A fractionated schedule was given to 80 patients and a single fraction to 49 patients. Mean follow-up time was 33 months (range: 12-107 months). There was no statistically significant difference between the single-fraction group and the fractionated group with respect to mean tumor diameter (2.6 vs. 2.5 cm) or mean follow-up time (both 33 months). Only mean age (63 years vs. 49 years) was statistically significantly different (p = 0.001). Outcome differences between the single-fraction treatment group and the fractionated treatment group with respect to 5-year local control probability (100% vs. 94%), 5-year facial nerve preservation probability (93% vs. 97%), and 5-year hearing preservation probability (75% vs. 61%) were not statistically significant. The difference in 5-year trigeminal nerve preservation (92% vs. 98%) reached statistical significance (p = 0.048).
Linac-based single-fraction radiosurgery seems to be as good as linac-based fractionated stereotactic radiation therapy in vestibular schwannoma patients, except for a small difference in trigeminal nerve preservation rate in favor of a fractionated schedule.

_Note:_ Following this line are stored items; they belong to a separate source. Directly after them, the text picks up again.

-- ==== Sys2Proof/WellFormed.lean ====
section
/-!
DEFINITION. Which commands are legal, and which written lines can be encoded. Every value of `Instr` has an
encoding and a meaning: an illegal command is not refused by the machine, it is answered with an error
(spec/30_encoding.md rule R65). `Instr.wellFormed` is the line rule R65 draws; the checks on written lines are
rules R66 and R67.
-/

namespace Sys2Proof

/-- The key lengths in bytes that `KEXP` takes (rules R13, R63). -/
def keyLengths : List Nat := [16, 24, 32]

/-- Rule R65: neither the reserved opcode nor an illegal operand. -/
def Instr.wellFormed : Instr → Bool
  | .rsvd _ _ => false
  | .kexp len _ => decide (len.toNat ∈ keyLengths)
  | .enc len _ => decide (len.toNat = 16)
  | .dec len _ => decide (len.toNat = 16)

/-- Rule R66: `len` is a number from 0 to 63 and at most 32 bytes (64 digits) are written. -/
def CommandLine.wellFormed (c : CommandLine) : Bool :=
  decide (c.len ≤ 63) && decide (c.bytes.length ≤ Config.busBytes)

/-- Rule R67: each pseudo-command is written with exactly the bytes its length names. -/
def PseudoCommand.wellFormed : PseudoCommand → Bool
  | .kexp128 key => decide (key.length = 16)
  | .kexp192 key => decide (key.length = 24)
  | .kexp256 key => decide (key.length = 32)
  | .encb block => decide (block.length = 16)
  | .decb block => decide (block.length = 16)

/-- A written line is well formed when its command is; `ks_idx` is a 6-bit port (rule R23). -/
def HostAction.wellFormed : HostAction → Bool
  | .command c => c.wellFormed
  | .pseudo p => p.wellFormed
  | .reset => true
  | .wait => true
  | .ksrd j => decide (j ≤ 63)

end Sys2Proof
end

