-- ==== Sys2Proof/Machine/Dispatch.lean ====
section
/-!
DEFINITION. The accept step `Accept(op, len, data)` of spec/30_encoding.md rule R63 by command: one arm for each
constructor of Instr, each a direct call of its meaning.
-/

namespace Sys2Proof.Machine

def exec (i : Instr) (s : State) : Host.Outcome State Fault Refusal :=
  match i with
  | .rsvd len data => Sys2Proof.Machine.execRsvd len data s
  | .kexp len data => Sys2Proof.Machine.execKexp len data s
  | .enc len data => Sys2Proof.Machine.execEnc len data s
  | .dec len data => Sys2Proof.Machine.execDec len data s

end Sys2Proof.Machine
end

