-- ==== Sys2Proof/Tests/Slice0.lean ====
section
/-!
SUPPORT. Tests: each check of WellFormed refuses an ill-formed term; command words written out from
spec/30_encoding.md; values of spec/95_test_vectors.md and of the rules' own worked figures; and, for every
obligation with hypotheses, a state and operands that meet them (theorems witness_…).
-/

namespace Sys2Proof.Tests

open Sys2Proof.Machine

section

-- One theorem at a time: the kernel evaluates most of them, and theorems that wait for it each hold a thread.
set_option Elab.async false

/-! ## Helpers -/

/-- The data field of the 16-byte key of vectors V1 and V2. -/
def k128 : BitVec 256 := 0x000102030405060708090a0b0c0d0e0f00000000000000000000000000000000#256

/-- The data field of the 24-byte key of vector V3. -/
def k192 : BitVec 256 := 0x000102030405060708090a0b0c0d0e0f10111213141516170000000000000000#256

/-- The data field of the 32-byte key of vector V4. -/
def k256 : BitVec 256 := 0x000102030405060708090a0b0c0d0e0f101112131415161718191a1b1c1d1e1f#256

/-- The data field with the plaintext of vector V1. -/
def plain : BitVec 256 := 0x00112233445566778899aabbccddeeff00000000000000000000000000000000#256

/-- The data field with the ciphertext of vector V1. -/
def cipherData : BitVec 256 := 0x69c4e0d86a7b0430d8cdb78070b4c55a00000000000000000000000000000000#256

/-- A grid written as the 16-byte block `StoreState` gives. -/
def gridOf (v : BitVec 128) : Grid := loadState (unpackBlock v)

/-- A word written as 8 hexadecimal digits. -/
def wordOf (v : BitVec 32) : Word :=
  ⟨v.extractLsb' 24 8, v.extractLsb' 16 8, v.extractLsb' 8 8, v.extractLsb' 0 8⟩

/-- The idle state after a successful `KEXP` of the key of V1, V3, V4. -/
def scheduled : State := kexpResult 16 k128 State.reset
def scheduled192 : State := kexpResult 24 k192 State.reset
def scheduled256 : State := kexpResult 32 k256 State.reset

/-- The sample with which a host presents the command `i`. -/
def sample (i : Instr) : Pins := ⟨false, true, i.opcode, i.lenField, i.dataField, 0⟩

/-- The state `s` with a host that presents `i` at the next edge and nothing afterwards. -/
def presenting (i : Instr) (s : State) : State := { s with inputs := [sample i] }

/-- The sample of an edge with `rst = 1` and a command presented. -/
def resetSample : Pins := ⟨true, true, 0b01#2, 16, k128, 0⟩

/-- Running states: just after the accept edge, and a later one with `RND` or `KIDX` given. -/
def kexpRunning : State := kexpAccept 16 k128 State.reset
def encRunning (r : BitVec 4) : State := { encAccept plain scheduled with rnd := r }
def decRunning (r : BitVec 4) : State := { decAccept cipherData scheduled with rnd := r }

/-- Whether an outcome is a next state that passes a check. -/
def nextIs (o : Host.Outcome State Fault Refusal) (check : State → Bool) : Bool :=
  match o with
  | .next t => check t
  | .fault _ => false
  | .refused _ => false

theorem stepsTo {o : Host.Outcome State Fault Refusal} (h : nextIs o (fun _ => true) = true) :
    ∃ t, o = .next t := by
  cases o with
  | next t => exact ⟨t, rfl⟩
  | fault _ => cases h
  | refused _ => cases h

/-! ## WellFormed smoke tests -/

theorem test_wf_rsvd : (Instr.rsvd 0 0).wellFormed = false := by decide
theorem test_wf_kexp : (Instr.kexp 15 k128).wellFormed = false ∧ (Instr.kexp 24 k192).wellFormed = true := by decide
theorem test_wf_enc : (Instr.enc 15 plain).wellFormed = false ∧ (Instr.enc 16 plain).wellFormed = true := by decide
theorem test_wf_dec : (Instr.dec 17 plain).wellFormed = false ∧ (Instr.dec 16 plain).wellFormed = true := by decide

theorem test_wf_line_length : (CommandLine.mk .kexp 64 []).wellFormed = false := by decide
theorem test_wf_line_bytes : (CommandLine.mk .kexp 32 (List.replicate 33 0)).wellFormed = false := by decide

theorem test_wf_pseudo :
    (PseudoCommand.kexp128 (List.replicate 15 0)).wellFormed = false ∧
    (PseudoCommand.kexp192 (List.replicate 16 0)).wellFormed = false ∧
    (PseudoCommand.kexp256 (List.replicate 24 0)).wellFormed = false ∧
    (PseudoCommand.encb (List.replicate 17 0)).wellFormed = false ∧
    (PseudoCommand.decb []).wellFormed = false := by decide

theorem test_wf_action :
    (HostAction.ksrd 64).wellFormed = false ∧
    (HostAction.command ⟨.enc, 64, []⟩).wellFormed = false ∧
    (HostAction.pseudo (.encb [])).wellFormed = false ∧
    HostAction.wait.wellFormed = true := by decide

/-- A line that is not well formed stands for no command. -/
theorem test_wf_no_command :
    (CommandLine.mk .kexp 64 []).toInstr = none ∧ (PseudoCommand.encb [0]).toInstr = none := by decide

/-! ## Decoding: words written out from rules R61, R62, R66, R67 -/

theorem test_decode_rsvd :
    decode 0x10aa000000000000000000000000000000000000000000000000000000000000bb#264 =
      .rsvd 16 0xaa000000000000000000000000000000000000000000000000000000000000bb#256 := by decide +kernel

theorem test_decode_kexp :
    decode 0x50000102030405060708090a0b0c0d0e0f00000000000000000000000000000000#264 = .kexp 16 k128 := by
  decide +kernel

theorem test_decode_enc :
    decode 0x9000112233445566778899aabbccddeeff00000000000000000000000000000000#264 = .enc 16 plain := by
  decide +kernel

theorem test_decode_dec :
    decode 0xd069c4e0d86a7b0430d8cdb78070b4c55a00000000000000000000000000000000#264 = .dec 16 cipherData := by
  decide +kernel

/-- The header bytes of rule R67 and of the error cases: `KEXP 15` 4F, `KEXP 20` 54, `ENC 15` 8F. -/
theorem test_encode_headers :
    (encode (.kexp 16 0)).header = 0x50 ∧ (encode (.kexp 24 0)).header = 0x58 ∧
    (encode (.kexp 32 0)).header = 0x60 ∧ (encode (.enc 16 0)).header = 0x90 ∧
    (encode (.dec 16 0)).header = 0xd0 ∧ (encode (.kexp 15 0)).header = 0x4f ∧
    (encode (.kexp 20 0)).header = 0x54 ∧ (encode (.enc 15 0)).header = 0x8f := by decide +kernel

theorem test_encode_kexp192 :
    encode (.kexp 24 k192) =
      0x58000102030405060708090a0b0c0d0e0f10111213141516170000000000000000#264 := by decide +kernel

/-- The table numbers the one 264-bit word; the two top bits are the opcode. -/
theorem test_decodeTableWord : decodeTableWord 264 (2 ^ 263) = some (.enc 0 0) := by decide +kernel

/-- The example line of rule R66, and a `KSRD`. -/
theorem test_readLine :
    (match readLine "KEXP 16, 000102030405060708090a0b0c0d0e0f".toList with
      | some (.command c) => c.toInstr
      | _ => none) = some (.kexp 16 k128) ∧
    readLine "KSRD 59".toList = some (.ksrd 59) ∧ readLine "KEXP 16, 0".toList = none := by decide +kernel

/-! ## The functions, on values of spec/95_test_vectors.md and of the rules -/

/-- Vectors V8 and V9. -/
theorem test_mulPoly : mulPoly 0x57 0x83 = 0xc1 ∧ mulPoly 0x57 0x13 = 0xfe ∧ xtime 0x80 = 0x1b := by
  decide +kernel

/-- Vector V10. -/
theorem test_tables : sbox 0x53 = 0xed ∧ sbox 0x00 = 0x63 ∧ invSbox 0x63 = 0x00 ∧ rc 10 = 0x36 := by
  decide +kernel

/-- Round 1 of vector V1, taken apart. -/
theorem test_round_one :
    subBytes (gridOf 0x00102030405060708090a0b0c0d0e0f0#128) = gridOf 0x63cab7040953d051cd60e0e7ba70e18c#128 ∧
    shiftRows (gridOf 0x63cab7040953d051cd60e0e7ba70e18c#128) = gridOf 0x6353e08c0960e104cd70b751bacad0e7#128 ∧
    mixColumns (gridOf 0x6353e08c0960e104cd70b751bacad0e7#128) = gridOf 0x5f72641557f5bc92f7be3b291db9f91a#128 ∧
    addRoundKey (gridOf 0x5f72641557f5bc92f7be3b291db9f91a#128)
        (unpackRoundKey 0xd6aa74fdd2af72fadaa678f1d6ab76fe#128) =
      gridOf 0x89d810e8855ace682d1843d8cb128fe4#128 := by decide +kernel

/-- InvRound 1 of vector V5, taken apart. -/
theorem test_invRound_one :
    invShiftRows (gridOf 0x7ad5fda789ef4e272bca100b3d9ff59f#128) = gridOf 0x7a9f102789d5f50b2beffd9f3dca4ea7#128 ∧
    invSubBytes (gridOf 0x7a9f102789d5f50b2beffd9f3dca4ea7#128) = gridOf 0xbd6e7c3df2b5779e0b61216e8b10b689#128 ∧
    invMixColumns (gridOf 0xe9f74eec023020f61bf2ccf2353c21c7#128) =
      gridOf 0x54d990a16ba09ab596bbf40ea111702f#128 := by decide +kernel

/-- The three branches of `Temp` (vectors V2, V3, V4). -/
theorem test_keyTemp :
    keyTemp 4 4 (wordOf 0x0c0d0e0f) = wordOf 0xd6ab76fe ∧
    keyTemp 10 6 (wordOf 0x5847f0fa) = wordOf 0x5847f0fa ∧
    keyTemp 12 8 (wordOf 0xa572c09c) = wordOf 0x0640bade := by decide +kernel

/-- The last word of the schedule of vector V4. -/
theorem test_expandKey :
    (expandKey (keyBytes k256 32)).getD 59 Word.zero = wordOf 0x6d68de36 := by decide +kernel

/-- The known answers of vectors V1 and V3. -/
theorem test_encrypt :
    packBlock (encrypt (dataBlock plain) (expandKey (keyBytes k128 16)) 10) =
      0x69c4e0d86a7b0430d8cdb78070b4c55a#128 ∧
    packBlock (encrypt (dataBlock plain) (expandKey (keyBytes k192 24)) 12) =
      0xdda97ca4864cdfe06eaf70a0ec0d7191#128 := by decide +kernel

/-- Vector V5. -/
theorem test_decrypt :
    packBlock (decrypt (dataBlock cipherData) (expandKey (keyBytes k128 16)) 10) =
      0x00112233445566778899aabbccddeeff#128 := by decide +kernel

/-! ## The instructions, one step each -/

/-- Program P2, action 4: a good length and data, and it fails on the opcode alone. -/
theorem test_rsvd :
    nextIs (exec (.rsvd 16 plain) scheduled) (fun t =>
      t.rspValid && decide (t.rspErr = 3) && decide (t.rspData = 0) && t.ksValid) = true := by decide +kernel

/-- The accept step of the `KEXP` of vector V2, over a longer schedule that was there before. -/
theorem test_kexp_accept :
    nextIs (exec (.kexp 16 k128) scheduled256) (fun t =>
      decide (memRead t.w 3 = wordOf 0x0c0d0e0f) && decide (t.nk = 4) && decide (t.kidx = 4) && !t.ksValid &&
        decide (memRead t.w 59 = wordOf 0x6d68de36)) = true := by decide +kernel

/-- The first word step of the `KEXP` of vector V2. -/
theorem test_kexp_step :
    nextIs (step kexpRunning) (fun t =>
      decide (memRead t.w 4 = wordOf 0xd6aa74fd) && decide (t.kidx = 5) && decide (t.phase = .kexpRun)) = true := by
  decide +kernel

/-- Vector V6: `ENC 15` is a length error even though no schedule is held. -/
theorem test_enc_error_order :
    nextIs (exec (.enc 15 plain) State.reset) (fun t => t.rspValid && decide (t.rspErr = 2)) = true := by
  decide +kernel

/-- The step of vector V1 with `RND = 0`. -/
theorem test_enc_step :
    nextIs (step (encRunning 0)) (fun t =>
      decide (t.s = gridOf 0x00102030405060708090a0b0c0d0e0f0#128) && decide (t.rnd = 1)) = true := by
  decide +kernel

/-- Program P2, action 2: no schedule. -/
theorem test_dec_no_schedule :
    nextIs (exec (.dec 16 cipherData) State.reset) (fun t => t.rspValid && decide (t.rspErr = 4)) = true := by
  decide +kernel

/-- The step of vector V5 with `RND = 0`, which adds round key 10. -/
theorem test_dec_step :
    nextIs (step (decRunning 0)) (fun t =>
      decide (t.s = gridOf 0x7ad5fda789ef4e272bca100b3d9ff59f#128) && decide (t.rnd = 1)) = true := by
  decide +kernel

/-- Program P1, actions on the read port: a word of the schedule, and one above it. -/
theorem test_read_port :
    ksWord scheduled 43 = 0x4d2b30c5#32 ∧ ksWordValid scheduled 44 = false ∧ ksWord scheduled 63 = 0 := by
  decide +kernel

/-- A placed command runs at the very next step, from reset. -/
theorem test_withFetchWord :
    nextIs (step (State.reset.withFetchWord 264 (2 ^ 262))) (fun t =>
      t.rspValid && decide (t.rspErr = 1) && decide (t.inputs = [])) = true := by decide +kernel

/-! ## The states of the witnesses are legal -/

theorem presenting_presents {i : Instr} {s : State} (h : s.phase = .idle) : (presenting i s).presents i := by
  refine ⟨h, rfl, rfl, ?_⟩
  cases i <;> rfl

theorem presenting_noReset (i : Instr) (s : State) (n : Nat) : (presenting i s).noReset n := fun p hp => by
  have h := List.mem_of_mem_take hp
  simp only [presenting, List.mem_singleton] at h
  rw [h]; rfl

/-- The result of a successful `KEXP` is a legal state. -/
theorem kexpResult_inv {len : BitVec 6} (h : len.toNat ∈ keyLengths) (data : BitVec 256) (s : State) :
    (kexpResult len data s).Inv := by
  have hl : (keyBytes data len.toNat).length = len.toNat := keyBytes_length _ _
  have hx := expandKey_length (keyBytes data len.toNat)
  rw [hl] at hx
  have hd : Config.ksDepth = 60 := rfl
  have hlen : (expandKey (keyBytes data len.toNat)).length = nwOf (len.toNat / 4) ∧
      nwOf (len.toNat / 4) ≤ 60 := by
    rcases keyLengths_cases h with e | e | e <;> rw [e] at hx ⊢ <;> exact ⟨hx, by decide⟩
  have hnk : (kexpResult len data s).nk.toNat = len.toNat / 4 := by
    rcases keyLengths_cases h with e | e | e <;> simp [kexpResult, e]
  refine ⟨scheduleMemory_wf (by omega), ⟨Nat.zero_le 4, fun _ => rfl, fun h => nomatch h⟩, rfl, rfl, rfl,
    .inr ⟨rfl, ?_, keyBytes data len.toNat, ?_, fun i _ => memRead_scheduleMemory _ i, fun i hi _ => ?_⟩⟩
  · rw [State.keySize, hnk]; rcases keyLengths_cases h with e | e | e <;> rw [e] <;> decide
  · rw [hnk, hl]; rcases keyLengths_cases h with e | e | e <;> rw [e]
  · rw [State.nw, hnk] at hi
    exact (memRead_scheduleMemory _ i).trans (List.getD_eq_default _ _ (by omega))

theorem scheduled_inv : scheduled.Inv := kexpResult_inv (by decide) _ _

/-- The invariant does not speak of the host's samples. -/
theorem inputs_inv {s : State} (later : List Pins) (h : s.Inv) : ({ s with inputs := later } : State).Inv := h

theorem presenting_inv {s : State} (i : Instr) (h : s.Inv) : (presenting i s).Inv := inputs_inv _ h

/-- The accept step of a block command keeps a legal state legal, at every count of `RND` up to `NR`. -/
theorem blockAccept_inv {s : State} (hs : s.Inv) (hv : s.ksValid = true) (hp : s.phase = .idle)
    (data : BitVec 256) (r : BitVec 4) (hr : r.toNat ≤ s.nr) :
    ({ encAccept data s with rnd := r } : State).Inv ∧ ({ decAccept data s with rnd := r } : State).Inv := by
  obtain ⟨h1, -, h3⟩ := hs
  simp only [hp] at h3
  obtain ⟨-, hk, -, h | h⟩ := h3
  · rw [hv] at h; exact absurd h.1 (by decide)
  · exact ⟨⟨h1, ⟨Nat.zero_le 4, fun _ => rfl, fun _ => ⟨rfl, rfl, rfl⟩⟩, hv, h.2, ⟨rfl, rfl, rfl⟩, hk, hr⟩,
      ⟨h1, ⟨Nat.zero_le 4, fun _ => rfl, fun _ => ⟨rfl, rfl, rfl⟩⟩, hv, h.2, ⟨rfl, rfl, rfl⟩, hk, hr⟩⟩

theorem encRunning_inv (r : BitVec 4) (hr : r.toNat ≤ 10) : (encRunning r).Inv :=
  (blockAccept_inv scheduled_inv rfl rfl plain r hr).1

theorem decRunning_inv (r : BitVec 4) (hr : r.toNat ≤ 10) : (decRunning r).Inv :=
  (blockAccept_inv scheduled_inv rfl rfl cipherData r hr).2

theorem kexpRunning_inv : kexpRunning.Inv := by
  refine ⟨by decide +kernel, ⟨by decide, fun _ => rfl, fun _ => ⟨rfl, rfl, rfl⟩⟩, by decide, rfl,
    ⟨rfl, rfl, rfl⟩, rfl, rfl, by decide, by decide, keyBytes k128 16, by decide, ?_⟩
  intro i hi
  have hi : i < 4 := hi
  interval_cases i <;> decide +kernel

在这项单机构试验中,我们研究了对于前庭神经鞘瘤患者,分次立体定向放射治疗在治疗相关毒性和局部控制方面是否优于基于直线加速器的单次放射外科治疗。
对1992年至2000年6月期间在我们基于直线加速器的放射外科治疗机构接受治疗的129例前庭神经鞘瘤患者的治疗方案进行分析。有齿状患者前瞻性地选择接受5×4 Gy、随后在1周内于80%等剂量线处接受5×5 Gy的分次治疗方案,使用可重新定位的立体定向框架。无齿状患者前瞻性地选择接受1×10 Gy、随后在80%等剂量线处接受1×12.5 Gy的非分次治疗方案,使用侵入性立体定向框架。所有129例患者在治疗前1周内均进行了MRI和CT扫描。所有患者每年进行MRI和体格检查随访。
80例患者接受了分次治疗方案,49例患者接受了单次治疗。平均随访时间为33个月(范围:12 - 107个月)。单次治疗组和分次治疗组在平均肿瘤直径(2.6 vs. 2.5 cm)或平均随访时间(均为33个月)方面无统计学显著差异。仅平均年龄(63岁 vs. 49岁)有统计学显著差异(p = 0.001)。单次治疗组和分次治疗组在5年局部控制概率(100% vs. 94%)、5年面神经保留概率(93% vs. 97%)和5年听力保留概率(75% vs. 61%)方面的结果差异无统计学意义。5年三叉神经保留率的差异(92% vs. 98%)达到统计学意义(p = 0.048)。
对于前庭神经鞘瘤患者,基于直线加速器的单次放射外科治疗似乎与基于直线加速器的分次立体定向放射治疗效果相当,除了在三叉神经保留率方面存在小差异,分次治疗方案更具优势。